---------- DATA ----------
-- ==== Sys2Proof/Machine/AcqOps.lean ====
section
/-! DEFINITION. Acquisition units: states, EVT_OUT, capture slots, triggers, the combiner and the trigger terms
(04_triggers_and_acquisition.md). -/

namespace Sys2Proof.Machine

/-! ## EVT_OUT (R147 to R150) -/

/-- Sources 0, 1 and 3 are pulses (R148). -/
def pulseSource (src : Nat) : Bool := src == 0 || src == 1 || src == 3

/-- The level of a pin (R147, R148, R502): a disabled pin is low; an enabled one idles at its inactive level. -/
def pinLevel (s : State) (x : EvtOut) : Bool :=
  if !x.on then false
  else
    let active := !x.held &&
      (if pulseSource x.source then x.active else if x.source = 2 then (s.au x.au).st == 2 else true)
    active != x.pol

/-- Drive a pin at its level. -/
def drivePin (s : State) (n : Nat) : State := s.modPin n (fun x => { x with level := pinLevel s x })

/-- Drive all four pins. -/
def drivePins (s : State) : State := drivePin (drivePin (drivePin (drivePin s 0) 1) 2) 3

/-- A pulse that is not output is counted in its unit's EVTDROP (R150). -/
def evtDropped (s : State) (n : Nat) : State :=
  s.modAu (s.pin n).au (fun u => { u with evtDrop := satAdd 16 u.evtDrop 1 })

/-- A leading edge on a pin at tick t (R150). -/
def leadEdge (s : State) (n : Nat) (t : Tick) : State :=
  let x := s.pin n
  if x.held then s
  else if x.active && decide (t < x.endAt) && !x.retrig then evtDropped s n
  else drivePin (s.setPin n { x with active := true, endAt := t + x.width }) n

/-- The smallest tick at or after a stamp. -/
def ceilTick (t : Stamp) : Tick := ceilDiv t 65536

/-- A pulse of a unit's source for an event of time T, on every pin that drives it (R148, R149): ASAP at the next tick,
fixed at ceil(T) + DELAY, at most 16 pending. -/
def pulse (s : State) (a src idx : Nat) (T : Stamp) : State :=
  (List.range 4).foldl (fun s n =>
    let x := s.pin n
    if !x.on || x.held || x.source ≠ src || x.au ≠ a || ((src = 1 || src = 3) && x.index ≠ idx) then s
    else if !x.fixed then leadEdge s n (s.now + 1)
    else if x.pend.length ≥ 16 then evtDropped s n
    else s.setPin n { x with pend := x.pend ++ [max (ceilTick T + x.delay) (s.now + 1)] }) s

/-- Set a unit's state; a pin that shows ARMED follows (R148, source 2). -/
def setAcqSt (s : State) (a st : Nat) : State := drivePins (s.modAu a (fun u => { u with st := st }))

/-- A unit in ARMING, ARMED or POST. -/
def Acq.runs (u : Acq) : Bool := u.st == 1 || u.st == 2 || u.st == 3

/-- Such a unit, or one whose ACQ_ARM waits for AT_CT (log 12). -/
def Acq.live (u : Acq) : Bool := u.runs || u.armAt.isSome

/-! ## Segments (R137 to R141) -/

/-- Bytes of a segment slot. -/
def slotBytes (e : CapEntry) : Nat := 64 + e.g * e.bytes

/-- The device address of the slot an entry writes: of the open segment, or of the next one when its part of the open
segment is complete. -/
def slotAddr (s : State) (u : Acq) (e : CapEntry) : Nat :=
  (s.reg e.ring).addr + (if u.capMode = 1 then (u.segDone + (if e.done.isSome then 1 else 0)) * slotBytes e else 0)

/-- The sample t: the first at or after a time (R136). -/
def trigSample (e : CapEntry) (T : Stamp) : Nat := e.ep.sampleAt T

/-- The grain that holds t + q_eff - 1. -/
def endGrain (e : CapEntry) : Nat := (e.trigS + e.qEff - 1) / 256

/-- Grains retained from the one that holds t - p through the one that holds t + q_eff - 1, newest first (R138). -/
def heldRun (e : CapEntry) : List (Nat × Nat) :=
  e.idxs.filter (fun g => decide (e.trigS ≤ e.p + 256 * g.1 + 255 ∧ g.1 ≤ endGrain e))

/-- Grains retained after that one: a stop point can lie behind the newest grain. -/
def laterGrains (e : CapEntry) : Nat := (e.idxs.filter (fun g => decide (endGrain e < g.1))).length

/-- SHORTPRE: the segment's first grain lies after the grain holding t - p (R139). -/
def shortPre (e : CapEntry) : Bool :=
  decide (e.trigS < e.p) || !(e.idxs.any (fun g => decide (256 * g.1 + e.p ≤ e.trigS)))

/-- The header fields that an entry's complete part fixes: FIRST_INDEX, START, GRAINS, FLAGS, PRE_ACTUAL, SHORTPRE,
t, slot address, the segment's first grain and its last. PRE_ACTUAL counts from t - p at most, and grains missing in between
are not taken off (DESIGN CHOICE, log 47). -/
def entryDone (s : State) (u : Acq) (e : CapEntry) : List Nat :=
  let run := heldRun e
  let n := run.length
  let newest := (run.headD (e.trigS / 256, 0)).1
  let oldest := (run.getLastD (e.trigS / 256, 0)).1
  let start := if n = 0 then e.pos else (e.pos + e.g - n - laterGrains e) % e.g
  [oldest, start, n, run.foldl (fun a g => a ||| g.2) 0,
   if n = 0 then 0 else min e.p (e.trigS - 256 * oldest), b2n (shortPre e), e.trigS, slotAddr s u e, e.first, newest]

/-- FTEST of the open segment (R145): 2 when a violation's time falls between the segment's first grain and the closing grain. -/
def ftestOf (s : State) (a : Nat) (u : Acq) (e : CapEntry) (d : List Nat) : Nat :=
  if !((s.tst (2 * a)).on && (s.tst (2 * a)).freq || (s.tst (2 * a + 1)).on && (s.tst (2 * a + 1)).freq) then 0
  else if u.violT.any (fun t => decide (e.ep.time (256 * d.getD 8 0) ≤ t ∧ t < e.ep.time (256 * (d.getD 9 0 + 1)))) then 2 else 1

/-- Table 4-6: the segment header of an entry. -/
def segHeader (s : State) (a : Nat) (u : Acq) (e : CapEntry) (d : List Nat) (trunc : Bool) : Nat :=
  let f := fun i => d.getD i 0
  pack [(16, u.segDone), (8, e.stream), (6, f 3 ||| (if u.capBad then 32 else 0)), (1, f 5), (1, b2n u.trigForced), (8, u.trigTerms),
    (1, b2n trunc), (7, 0), (80, u.trigTime), (48, f 6 / 256), (8, f 6 % 256), (2, 0),
    (2, ftestOf s a u e d), (4, 0), (48, f 0), (32, f 2), (32, f 1), (32, e.g), (48, f 4), (32, u.missed), (96, 0)]

/-- The header fields of an entry: of its complete part, or of what it holds now. -/
def doneOf (s : State) (u : Acq) (e : CapEntry) : List Nat := e.done.getD (entryDone s u e)

/-- The breakpoints of a range. -/
def maskBps (s : State) (base count : Nat) : List Bp := (List.range count).map (fun i => tget {} s.acq.table (base + i))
----------
▶ **HOW TO COMPLETE THIS TASK**: Every record, restated word for word, should make up your reply.

▶ **RESULT OF THE EXERCISE**:
-- ==== Sys2Proof/Machine/AcqOps.lean ====
section
/-! DEFINITION. Acquisition units: states, EVT_OUT, capture slots, triggers, the combiner and the trigger terms
(04_triggers_and_acquisition.md). -/

namespace Sys2Proof.Machine

/-! ## EVT_OUT (R147 to R150) -/

/-- Sources 0, 1 and 3 are pulses (R148). -/
def pulseSource (src : Nat) : Bool := src == 0 || src == 1 || src == 3

/-- The level of a pin (R147, R148, R502): a disabled pin is low; an enabled one idles at its inactive level. -/
def pinLevel (s : State) (x : EvtOut) : Bool :=
  if !x.on then false
  else
    let active := !x.held &&
      (if pulseSource x.source then x.active else if x.source = 2 then (s.au x.au).st == 2 else true)
    active != x.pol

/-- Drive a pin at its level. -/
def drivePin (s : State) (n : Nat) : State := s.modPin n (fun x => { x with level := pinLevel s x })

/-- Drive all four pins. -/
def drivePins (s : State) : State := drivePin (drivePin (drivePin (drivePin s 0) 1) 2) 3

/-- A pulse that is not output is counted in its unit's EVTDROP (R150). -/
def evtDropped (s : State) (n : Nat) : State :=
  s.modAu (s.pin n).au (fun u => { u with evtDrop := satAdd 16 u.evtDrop 1 })

/-- A leading edge on a pin at tick t (R150). -/
def leadEdge (s : State) (n : Nat) (t : Tick) : State :=
  let x := s.pin n
  if x.held then s
  else if x.active && decide (t < x.endAt) && !x.retrig then evtDropped s n
  else drivePin (s.setPin n { x with active := true, endAt := t + x.width }) n

/-- The smallest tick at or after a stamp. -/
def ceilTick (t : Stamp) : Tick := ceilDiv t 65536

/-- A pulse of a unit's source for an event of time T, on every pin that drives it (R148, R149): ASAP at the next tick,
fixed at ceil(T) + DELAY, at most 16 pending. -/
def pulse (s : State) (a src idx : Nat) (T : Stamp) : State :=
  (List.range 4).foldl (fun s n =>
    let x := s.pin n
    if !x.on || x.held || x.source ≠ src || x.au ≠ a || ((src = 1 || src = 3) && x.index ≠ idx) then s
    else if !x.fixed then leadEdge s n (s.now + 1)
    else if x.pend.length ≥ 16 then evtDropped s n
    else s.setPin n { x with pend := x.pend ++ [max (ceilTick T + x.delay) (s.now + 1)] }) s

/-- Set a unit's state; a pin that shows ARMED follows (R148, source 2). -/
def setAcqSt (s : State) (a st : Nat) : State := drivePins (s.modAu a (fun u => { u with st := st }))

/-- A unit in ARMING, ARMED or POST. -/
def Acq.runs (u : Acq) : Bool := u.st == 1 || u.st == 2 || u.st == 3

/-- Such a unit, or one whose ACQ_ARM waits for AT_CT (log 12). -/
def Acq.live (u : Acq) : Bool := u.runs || u.armAt.isSome

/-! ## Segments (R137 to R141) -/

/-- Bytes of a segment slot. -/
def slotBytes (e : CapEntry) : Nat := 64 + e.g * e.bytes

/-- The device address of the slot an entry writes: of the open segment, or of the next one when its part of the open
segment is complete. -/
def slotAddr (s : State) (u : Acq) (e : CapEntry) : Nat :=
  (s.reg e.ring).addr + (if u.capMode = 1 then (u.segDone + (if e.done.isSome then 1 else 0)) * slotBytes e else 0)

/-- The sample t: the first at or after a time (R136). -/
def trigSample (e : CapEntry) (T : Stamp) : Nat := e.ep.sampleAt T

/-- The grain that holds t + q_eff - 1. -/
def endGrain (e : CapEntry) : Nat := (e.trigS + e.qEff - 1) / 256

/-- Grains retained from the one that holds t - p through the one that holds t + q_eff - 1, newest first (R138). -/
def heldRun (e : CapEntry) : List (Nat × Nat) :=
  e.idxs.filter (fun g => decide (e.trigS ≤ e.p + 256 * g.1 + 255 ∧ g.1 ≤ endGrain e))

/-- Grains retained after that one: a stop point can lie behind the newest grain. -/
def laterGrains (e : CapEntry) : Nat := (e.idxs.filter (fun g => decide (endGrain e < g.1))).length

/-- SHORTPRE: the segment's first grain lies after the grain holding t - p (R139). -/
def shortPre (e : CapEntry) : Bool :=
  decide (e.trigS < e.p) || !(e.idxs.any (fun g => decide (256 * g.1 + e.p ≤ e.trigS)))

/-- The header fields that an entry's complete part fixes: FIRST_INDEX, START, GRAINS, FLAGS, PRE_ACTUAL, SHORTPRE,
t, slot address, the segment's first grain and its last. PRE_ACTUAL counts from t - p at most, and grains missing in between
are not taken off (DESIGN CHOICE, log 47). -/
def entryDone (s : State) (u : Acq) (e : CapEntry) : List Nat :=
  let run := heldRun e
  let n := run.length
  let newest := (run.headD (e.trigS / 256, 0)).1
  let oldest := (run.getLastD (e.trigS / 256, 0)).1
  let start := if n = 0 then e.pos else (e.pos + e.g - n - laterGrains e) % e.g
  [oldest, start, n, run.foldl (fun a g => a ||| g.2) 0,
   if n = 0 then 0 else min e.p (e.trigS - 256 * oldest), b2n (shortPre e), e.trigS, slotAddr s u e, e.first, newest]

/-- FTEST of the open segment (R145): 2 when a violation's time falls between the segment's first grain and the closing grain. -/
def ftestOf (s : State) (a : Nat) (u : Acq) (e : CapEntry) (d : List Nat) : Nat :=
  if !((s.tst (2 * a)).on && (s.tst (2 * a)).freq || (s.tst (2 * a + 1)).on && (s.tst (2 * a + 1)).freq) then 0
  else if u.violT.any (fun t => decide (e.ep.time (256 * d.getD 8 0) ≤ t ∧ t < e.ep.time (256 * (d.getD 9 0 + 1)))) then 2 else 1

/-- Table 4-6: the segment header of an entry. -/
def segHeader (s : State) (a : Nat) (u : Acq) (e : CapEntry) (d : List Nat) (trunc : Bool) : Nat :=
  let f := fun i => d.getD i 0
  pack [(16, u.segDone), (8, e.stream), (6, f 3 ||| (if u.capBad then 32 else 0)), (1, f 5), (1, b2n u.trigForced), (8, u.trigTerms),
    (1, b2n trunc), (7, 0), (80, u.trigTime), (48, f 6 / 256), (8, f 6 % 256), (2, 0),
    (2, ftestOf s a u e d), (4, 0), (48, f 0), (32, f 2), (32, f 1), (32, e.g), (48, f 4), (32, u.missed), (96, 0)]

/-- The header fields of an entry: of its complete part, or of what it holds now. -/
def doneOf (s : State) (u : Acq) (e : CapEntry) : List Nat := e.done.getD (entryDone s u e)

/-- The breakpoints of a range. -/
def maskBps (s : State) (base count : Nat) : List Bp := (List.range count).map (fun i => tget {} s.acq.table (base + i))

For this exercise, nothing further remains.